[Collected data entries]
====
-- ==== Sys2Proof/Certificates/Slice0/Obligations.lean ====
section
/-!
DEFINITION. What is claimed of the model, one proposition per statement.
-/
open Sys2Proof Sys2Proof.Machine

/-! ### Integer and address words -/

/-- R31: an integer is two's complement for the signed types and unsigned for the others; an exact integer that the type holds is the result, with no flag; one that it does not hold is the nearest bound with
SA set when saturation is in effect, and wraps modulo 2^w otherwise. A ready IADD, ISUB, IMUL, IMULHI, IMAD, IMIN, IMAX or
IABS writes its exact result, so narrowed to its type, in each active lane and nothing else. -/
def Obligations.IntegerArithmetic : Prop :=
  (∀ (w : Nat) (x : BitVec w), readInt true w x.toNat = x.toInt ∧ readInt false w x.toNat = x.toNat) ∧
  (∀ (sat sg : Bool) (w : Nat) (x : Int), 0 < w →
    (minOf sg w ≤ x → x ≤ maxOf sg w → readInt sg w (narrow sat sg w x).1 = x ∧ (narrow sat sg w x).2 = 0) ∧
    (x < minOf sg w → readInt sg w (narrow true sg w x).1 = minOf sg w ∧ (narrow true sg w x).2 = flSA) ∧
    (maxOf sg w < x → readInt sg w (narrow true sg w x).1 = maxOf sg w ∧ (narrow true sg w x).2 = flSA) ∧
    ((narrow false sg w x).1 = (BitVec.ofInt w x).toNat ∧ (narrow false sg w x).2 = 0)) ∧
  (∀ (s : State) (c : Ctx) (o : Wd) (t : IntTy) (sat wide : Bool),
    (let i : Instr := .iadd t sat o
     Stands s i o c → exec i s = .next (wrote c (results c o t.signed (IntTy.width t) fun ln =>
       narrow sat t.signed (IntTy.width t) (intA c i o t ln + intB c i o t ln)) s)) ∧
    (let i : Instr := .isub t sat o
     Stands s i o c → exec i s = .next (wrote c (results c o t.signed (IntTy.width t) fun ln =>
       narrow sat t.signed (IntTy.width t) (intA c i o t ln - intB c i o t ln)) s)) ∧
    (let i : Instr := .imul t sat o
     Stands s i o c → exec i s = .next (wrote c (results c o t.signed (IntTy.width t) fun ln =>
       narrow sat t.signed (IntTy.width t) (intA c i o t ln * intB c i o t ln)) s)) ∧
    (let i : Instr := .imulhi t o
     Stands s i o c → exec i s = .next (wrote c (results c o t.signed (IntTy.width t) fun ln =>
       narrow false t.signed (IntTy.width t) ((intA c i o t ln * intB c i o t ln) >>> IntTy.width t)) s)) ∧
    (let i : Instr := .imad t sat o
     Stands s i o c → exec i s = .next (wrote c (results c o t.signed (IntTy.width t) fun ln =>
       narrow sat t.signed (IntTy.width t) (intA c i o t ln * intB c i o t ln + intD c i o t ln)) s)) ∧
    (let i : Instr := .imin t o
     Stands s i o c → exec i s = .next (wrote c (results c o t.signed (IntTy.width t) fun ln =>
       narrow false t.signed (IntTy.width t) (min (intA c i o t ln) (intB c i o t ln))) s)) ∧
    (let i : Instr := .imax t o
     Stands s i o c → exec i s = .next (wrote c (results c o t.signed (IntTy.width t) fun ln =>
       narrow false t.signed (IntTy.width t) (max (intA c i o t ln) (intB c i o t ln))) s)) ∧
    (let i : Instr := .iabs wide sat o
     let t : IntTy := if wide then .s64 else .s32
     Stands s i o c → exec i s = .next (wrote c (results c o true (widthOf wide) fun ln =>
       narrow sat true (widthOf wide) (((intA c i o t ln).natAbs : Nat) : Int)) s)))

/-- R93: a ready IADDC adds its operands and the low bit of the carry register as unsigned numbers; the 32-bit form writes the
sum and the carry as a pair, the 64-bit form the sum as a pair and the carry in the next register. -/
def Obligations.AddWithCarry : Prop :=
  ∀ (s : State) (c : Ctx) (o : Wd) (t : IntTy) (sat : Bool),
    let i : Instr := .iaddc t sat o
    let n := opIdx o.d
    let sum (ln : Nat) : Nat := srcA c i o (.int false (IntTy.width t)) ln + srcB c i o (.int false (IntTy.width t)) ln +
      (reg c.sw.frame ln (if t.wide then n + 2 else n + 1)).toNat % 2
    Stands s i o c → exec i s = .next (wrote c (fun fr => eachLane c.act fr fun ln fr =>
      if t.wide then setReg (dst64 fr o ln (BitVec.ofNat 64 (sum ln))) ln (n + 2) (BitVec.ofNat 32 (sum ln / 2 ^ 64))
      else dst64 fr o ln (pairOf (BitVec.ofNat 32 (sum ln)) (BitVec.ofNat 32 (sum ln / 2 ^ 32)))) s)

/-- R94, R95: a ready SHL, SHR, SAR, ROT, AND, OR, XOR, NOT or LOP3 writes the shifted, rotated or combined pattern in each active
lane and nothing else; a count of the width or more gives what shifting bit by bit gives, and ROT counts modulo the
width. -/
def Obligations.ShiftsAndLogic : Prop :=
  ∀ (s : State) (c : Ctx) (o : Wd) (wide : Bool) (tt : BitVec 8),
    let w := widthOf wide
    (let i : Instr := .shl wide o
     Stands s i o c → exec i s = .next (wrote c (results c o false w fun ln =>
       ((bitsA c i o (.int false w) ln <<< srcB c i o (.int false 32) ln).toNat, 0)) s)) ∧
    (let i : Instr := .shr wide o
     Stands s i o c → exec i s = .next (wrote c (results c o false w fun ln =>
       ((bitsA c i o (.int false w) ln >>> srcB c i o (.int false 32) ln).toNat, 0)) s)) ∧
    (let i : Instr := .sar wide o
     Stands s i o c → exec i s = .next (wrote c (results c o false w fun ln =>
       (((bitsA c i o (.int false w) ln).sshiftRight (srcB c i o (.int false 32) ln)).toNat, 0)) s)) ∧
    (let i : Instr := .rot wide o
     Stands s i o c → exec i s = .next (wrote c (results c o false w fun ln =>
       (((bitsA c i o (.int false w) ln).rotateLeft (srcB c i o (.int false 32) ln)).toNat, 0)) s)) ∧
    (let i : Instr := .and wide o
     Stands s i o c → exec i s = .next (wrote c (results c o false w fun ln =>
       ((bitsA c i o (.pat w) ln &&& bitsB c i o (.pat w) ln).toNat, 0)) s)) ∧
    (let i : Instr := .or wide o
     Stands s i o c → exec i s = .next (wrote c (results c o false w fun ln =>
       ((bitsA c i o (.pat w) ln ||| bitsB c i o (.pat w) ln).toNat, 0)) s)) ∧
    (let i : Instr := .xor wide o
     Stands s i o c → exec i s = .next (wrote c (results c o false w fun ln =>
       ((bitsA c i o (.pat w) ln ^^^ bitsB c i o (.pat w) ln).toNat, 0)) s)) ∧
    (let i : Instr := .not wide o
     Stands s i o c → exec i s = .next (wrote c (results c o false w fun ln =>
       ((~~~(bitsA c i o (.pat w) ln)).toNat, 0)) s)) ∧
    (let i : Instr := .lop3 tt o
     Stands s i o c → ∃ x : Nat → Nat, exec i s = .next (wrote c (results c o false 32 fun ln => (x ln, 0)) s) ∧
       ∀ ln k, k < 32 → (x ln).testBit k =
         tt.getLsbD (((srcA c i o (.pat 32) ln).testBit k).toNat + 2 * ((srcB c i o (.pat 32) ln).testBit k).toNat +
           4 * ((oldD c i o 32 ln).testBit k).toNat))

/-- R96, R97, R98, R99, R100, R101: a ready BFX, BFI, POPC, CLZ, BREV, SEL, LEA, MOV or MOVI writes its result in each active
lane and nothing else. -/
def Obligations.FieldsCountsAndMoves : Prop :=
  ∀ (s : State) (c : Ctx) (o : Wd) (wide sg np : Bool) (p : BitVec 3) (sh : BitVec 4) (k : BitVec 32),
    let w := widthOf wide
    let put (i : Instr) (w : Nat) (x : Nat → Nat) : Prop :=
      exec i s = .next (wrote c (results c o false w fun ln => (x ln, 0)) s)
    (let i : Instr := .bfx sg o
     let pos (ln : Nat) := srcB c i o (.int false 32) ln % 32
     let len (ln : Nat) := min (srcB c i o (.int false 32) ln / 256 % 64) 32
     let a (ln : Nat) : BitVec 64 :=
       if sg then (BitVec.ofNat 32 (srcA c i o (.int sg 32) ln)).signExtend 64 else BitVec.ofNat 64 (srcA c i o (.int sg 32) ln)
     Stands s i o c → put i 32 fun ln =>
       (if sg then ((a ln).extractLsb' (pos ln) (len ln)).signExtend 32 else ((a ln).extractLsb' (pos ln) (len ln)).setWidth 32).toNat) ∧
    (let i : Instr := .bfi o
     let pos (ln : Nat) := srcB c i o (.pat 32) ln % 32
     let len (ln : Nat) := min (srcB c i o (.pat 32) ln / 256 % 64) 32
     Stands s i o c → ∃ x : Nat → Nat, put i 32 x ∧ ∀ ln n, n < 32 → (x ln).testBit n =
       if pos ln ≤ n ∧ n < pos ln + len ln then (srcA c i o (.pat 32) ln).testBit (n - pos ln) else (oldD c i o 32 ln).testBit n) ∧
    (let i : Instr := .popc wide o
     Stands s i o c → put i 32 fun ln =>
       ((List.range w).filter fun n => (srcA c i o (.int false w) ln).testBit n).length) ∧
    (let i : Instr := .clz wide o
     Stands s i o c → ∃ x : Nat → Nat, put i 32 x ∧ ∀ ln,
       (srcA c i o (.int false w) ln = 0 → x ln = w) ∧
       (srcA c i o (.int false w) ln ≠ 0 → x ln < w ∧ 2 ^ (w - 1 - x ln) ≤ srcA c i o (.int false w) ln ∧
         srcA c i o (.int false w) ln < 2 ^ (w - x ln))) ∧
    (let i : Instr := .brev wide o
     Stands s i o c → ∃ x : Nat → Nat, put i w x ∧ ∀ ln n, n < w →
       (x ln).testBit n = (srcA c i o (.int false w) ln).testBit (w - 1 - n)) ∧
    (let i : Instr := .sel np p o
     Stands s i o c → put i 32 fun ln =>
       if predOf (lane c.sw.frame ln) p.toNat != np then srcA c i o (.pat 32) ln else srcB c i o (.pat 32) ln) ∧
    (let i : Instr := .lea sh o
     Stands s i o c → put i 64 fun ln =>
       (opPair c.sw.frame ln o.a +
         ((BitVec.ofNat 32 (srcB c i o (.int true 32) ln)).signExtend 64 <<< sh.toNat)).toNat) ∧
    (let i : Instr := .mov wide o
     Stands s i o c → put i w fun ln => srcA c i o (.pat w) ln) ∧
    (let i : Instr := .movi k o
     Stands s i o c → put i 32 fun _ => k.toNat)

/-! ### What a word of registers leaves -/

/-- R50, R58, R72, R75, R88, R89: a result changes, in each active lane, the destination register, the latches, the named entry of the
operand file and the sticky flags, as the destination says, and in a raw-byte destination the lane bytes that it names; a
predicate result changes the named predicate and the flags. Every other lane, register, byte, predicate and part of the
frame is unchanged. -/
def Obligations.Writeback : Prop :=
  (∀ (c : Ctx) (o : Wd) (sg : Bool) (w : Nat) (x : Nat → Nat × Flags) (fr : Frame), fr.lanes.length = 32 →
    let fr' := results c o sg w x fr
    let v (ln : Nat) : Word := widen sg w (x ln).1
    let y (ln : Nat) : DWord := BitVec.ofNat 64 (x ln).1
    let act (ln : Nat) : Bool := c.act.getLsbD ln
    { fr' with lanes := fr.lanes, regs := fr.regs, live := fr.live, freed := fr.freed } = fr ∧
    (∀ ln, ln < 32 → act ln = false → lane fr' ln = lane fr ln ∧ ∀ m, m < 512 → reg fr' ln m = reg fr ln m) ∧
    (∀ ln, ln < 32 → act ln = true → ∃ (l0 l1 : Word) (t : Tab 32), lane fr' ln =
        { lane fr ln with l0 := l0, l1 := l1, ofile := t, fflags := (lane fr ln).fflags ||| (x ln).2 } ∧
      (w ≤ 32 →
        (∀ k m, o.d = .lat k m → k ≠ 0 → l0 = (lane fr ln).l0 ∧ l1 = v ln ∧ t = (lane fr ln).ofile) ∧
        (∀ m, o.d = .lat 0 m → l0 = v ln ∧ l1 = (lane fr ln).l0 ∧ t = (lane fr ln).ofile) ∧
        (∀ k m, o.d = .opf k m → l0 = v ln ∧ l1 = (lane fr ln).l0 ∧
          ∀ j, t.get j = if j = k.toNat then v ln else (lane fr ln).ofile.get j) ∧
        (∀ q k m, o.d = .main q k m → l0 = v ln ∧ l1 = (lane fr ln).l0 ∧
          ∀ j, t.get j = if o.dlev = 3 ∧ j = m.toNat % 8 then v ln else (lane fr ln).ofile.get j)) ∧
      (32 < w → l0 = loW (y ln) ∧ l1 = hiW (y ln) ∧ t = (lane fr ln).ofile)) ∧
    (∀ ln r n m, ln < 32 → r < 512 → o.d = .main .v n m → act ln = true →
      (w ≤ 32 → n.toNat < 512 → reg fr' ln r = if r = n.toNat then v ln else reg fr ln r) ∧
      (32 < w → n.toNat + 1 < 512 → reg fr' ln r = if r = n.toNat then loW (y ln)
        else if r = n.toNat + 1 then hiW (y ln) else reg fr ln r)) ∧
    ((∀ q n m, o.d ≠ .main q n m) → fr'.regs = fr.regs ∧ fr'.live = fr.live ∧ fr'.freed = fr.freed)) ∧
  (∀ (c : Ctx) (o : Wd) (sg : Bool) (w : Nat) (x : Nat → Nat × Flags) (fr : Frame) (n : BitVec 12) (m : BitVec 4) (ln b : Nat),
    fr.lanes.length = 32 → o.d = .main .b n m → w = 8 ∨ w = 16 ∨ w = 32 ∨ w = 64 → n.toNat % (w / 8) = 0 → n.toNat < 2048 →
    ln < 32 → b < 2048 → c.act.getLsbD ln = true → (∀ k, (fr.freed.get k).getLsbD ln = false) →
      rawBytes (results c o sg w x fr) ln b 1 =
        if n.toNat ≤ b ∧ b < n.toNat + w / 8 then (x ln).1 / 256 ^ (b - n.toNat) % 256 else rawBytes fr ln b 1) ∧
  (∀ (c : Ctx) (o : Wd) (x : Nat → Bool × Flags) (fr : Frame) (ln : Nat), fr.lanes.length = 32 → ln < 32 →
    1 ≤ o.d.immVal.toNat → o.d.immVal.toNat ≤ 7 →
    let l := lane fr ln
    let l' := lane (predicates c o x fr) ln
    { predicates c o x fr with lanes := fr.lanes } = fr ∧
    { l' with preds := l.preds, fflags := l.fflags } = l ∧
    (c.act.getLsbD ln = false → l' = l) ∧
    (c.act.getLsbD ln = true → l'.fflags = l.fflags ||| (x ln).2 ∧
      ∀ k, k < 8 → predOf l' k = if k = o.d.immVal.toNat then (x ln).1 else predOf l k))

/-- R65, R82, R119 to R121: a word that only changes its swarm's frame leaves the rest of the machine as it was: memory and
every other team, swarm and counter; its swarm has the frame that the word computes, in which the lanes of the issuing
group have moved to the next word and the others have kept theirs. -/
def Obligations.RegisterWordFrame : Prop :=
  ∀ (s : State) (o : Wd) (c : Ctx) (g : Frame → Frame), ctxOf s o = some c →
    let t := wrote c g s
    let fr := moved c.f c.sw.frame
    { t with teams := s.teams } = s ∧
    (∀ u n, (u, n) ≠ (c.f.team, c.f.swarm) → swarmAt t u n = swarmAt s u n) ∧
    (∃ b, frameAt t c.f.team c.f.swarm = some { g fr with bcast := b }) ∧
    { fr with lanes := c.sw.frame.lanes, tried := c.sw.frame.tried } = c.sw.frame ∧
    ∀ ln, ln < 32 → ∃ p w a, lane fr ln = { lane c.sw.frame ln with
      pc := if c.f.mask.getLsbD ln then c.f.pc + 12 else (lane c.sw.frame ln).pc, park := p, woken := w, age := a }

/-- R89, R98, R105, R117: a ready ICMP, FCMP, PSET, PLOP or PMOV writes its comparison or its predicates in each active lane and
nothing else. -/
def Obligations.ComparisonsAndPredicates : Prop :=
  ∀ (s : State) (c : Ctx) (o : Wd) (wide uns : Bool) (cc : ICond) (fc : FCond) (t : FTy) (tt : BitVec 8),
    let w := widthOf wide
    (let i : Instr := .icmp wide cc uns o
     Stands s i o c → exec i s = .next (wrote c (predicates c o fun ln =>
       (condHolds cc (readInt (!uns) w (srcA c i o (.int (!uns) w) ln)) (readInt (!uns) w (srcB c i o (.int (!uns) w) ln)), 0)) s)) ∧
    (let i : Instr := .fcmp t fc o
     Stands s i o c → exec i s = .next (wrote c (predicates c o fun ln =>
       cmpF (ftyFmt t) fc (fA c i o t ln) (fB c i o t ln)) s)) ∧
    (let i : Instr := .pset o
     Stands s i o c → exec i s = .next (wrote c (predicates c o fun ln => (decide (op32 c.sw.frame ln o.a ≠ 0), 0)) s)) ∧
    (let i : Instr := .plop tt o
     let p (x : Opnd) (ln : Nat) : Nat := (predOf (lane c.sw.frame ln) x.immVal.toNat).toNat
     Stands s i o c → exec i s = .next (wrote c (predicates c o fun ln =>
       (tt.getLsbD (p o.a ln + 2 * p o.b ln + 4 * p o.d ln), 0)) s)) ∧
    (let i : Instr := .pmovGet o
     Stands s i o c → ∃ x : Nat → Nat, exec i s = .next (wrote c (results c o false 32 fun ln => (x ln, 0)) s) ∧
       ∀ ln, x ln < 256 ∧ ∀ k, k < 8 → (x ln).testBit k = predOf (lane c.sw.frame ln) k) ∧
    (let i : Instr := .pmovSet o
     Stands s i o c → ∃ p : Nat → BitVec 8, exec i s = .next (wrote c (fun fr => eachLane c.act fr fun ln fr =>
         updLane fr ln fun l => { l with preds := (l.preds &&& ~~~(o.b.immVal.setWidth 8)) ||| p ln }) s) ∧
       ∀ ln k, 0 < k → k < 8 → (p ln).getLsbD k = (o.b.immVal.getLsbD k && (op32 c.sw.frame ln o.a).getLsbD k))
====
**Aim of the exercise**
From the records above, transcribe exactly the run of lines that opens with the line holding "cmpF (ftyFmt t)" and closes with the line holding "c.sw.frame ln) k) ∧", both included.

**Solution for this exercise**
       cmpF (ftyFmt t) fc (fA c i o t ln) (fB c i o t ln)) s)) ∧
    (let i : Instr := .pset o
     Stands s i o c → exec i s = .next (wrote c (predicates c o fun ln => (decide (op32 c.sw.frame ln o.a ≠ 0), 0)) s)) ∧
    (let i : Instr := .plop tt o
     let p (x : Opnd) (ln : Nat) : Nat := (predOf (lane c.sw.frame ln) x.immVal.toNat).toNat
     Stands s i o c → exec i s = .next (wrote c (predicates c o fun ln =>
       (tt.getLsbD (p o.a ln + 2 * p o.b ln + 4 * p o.d ln), 0)) s)) ∧
    (let i : Instr := .pmovGet o
     Stands s i o c → ∃ x : Nat → Nat, exec i s = .next (wrote c (results c o false 32 fun ln => (x ln, 0)) s) ∧
       ∀ ln, x ln < 256 ∧ ∀ k, k < 8 → (x ln).testBit k = predOf (lane c.sw.frame ln) k) ∧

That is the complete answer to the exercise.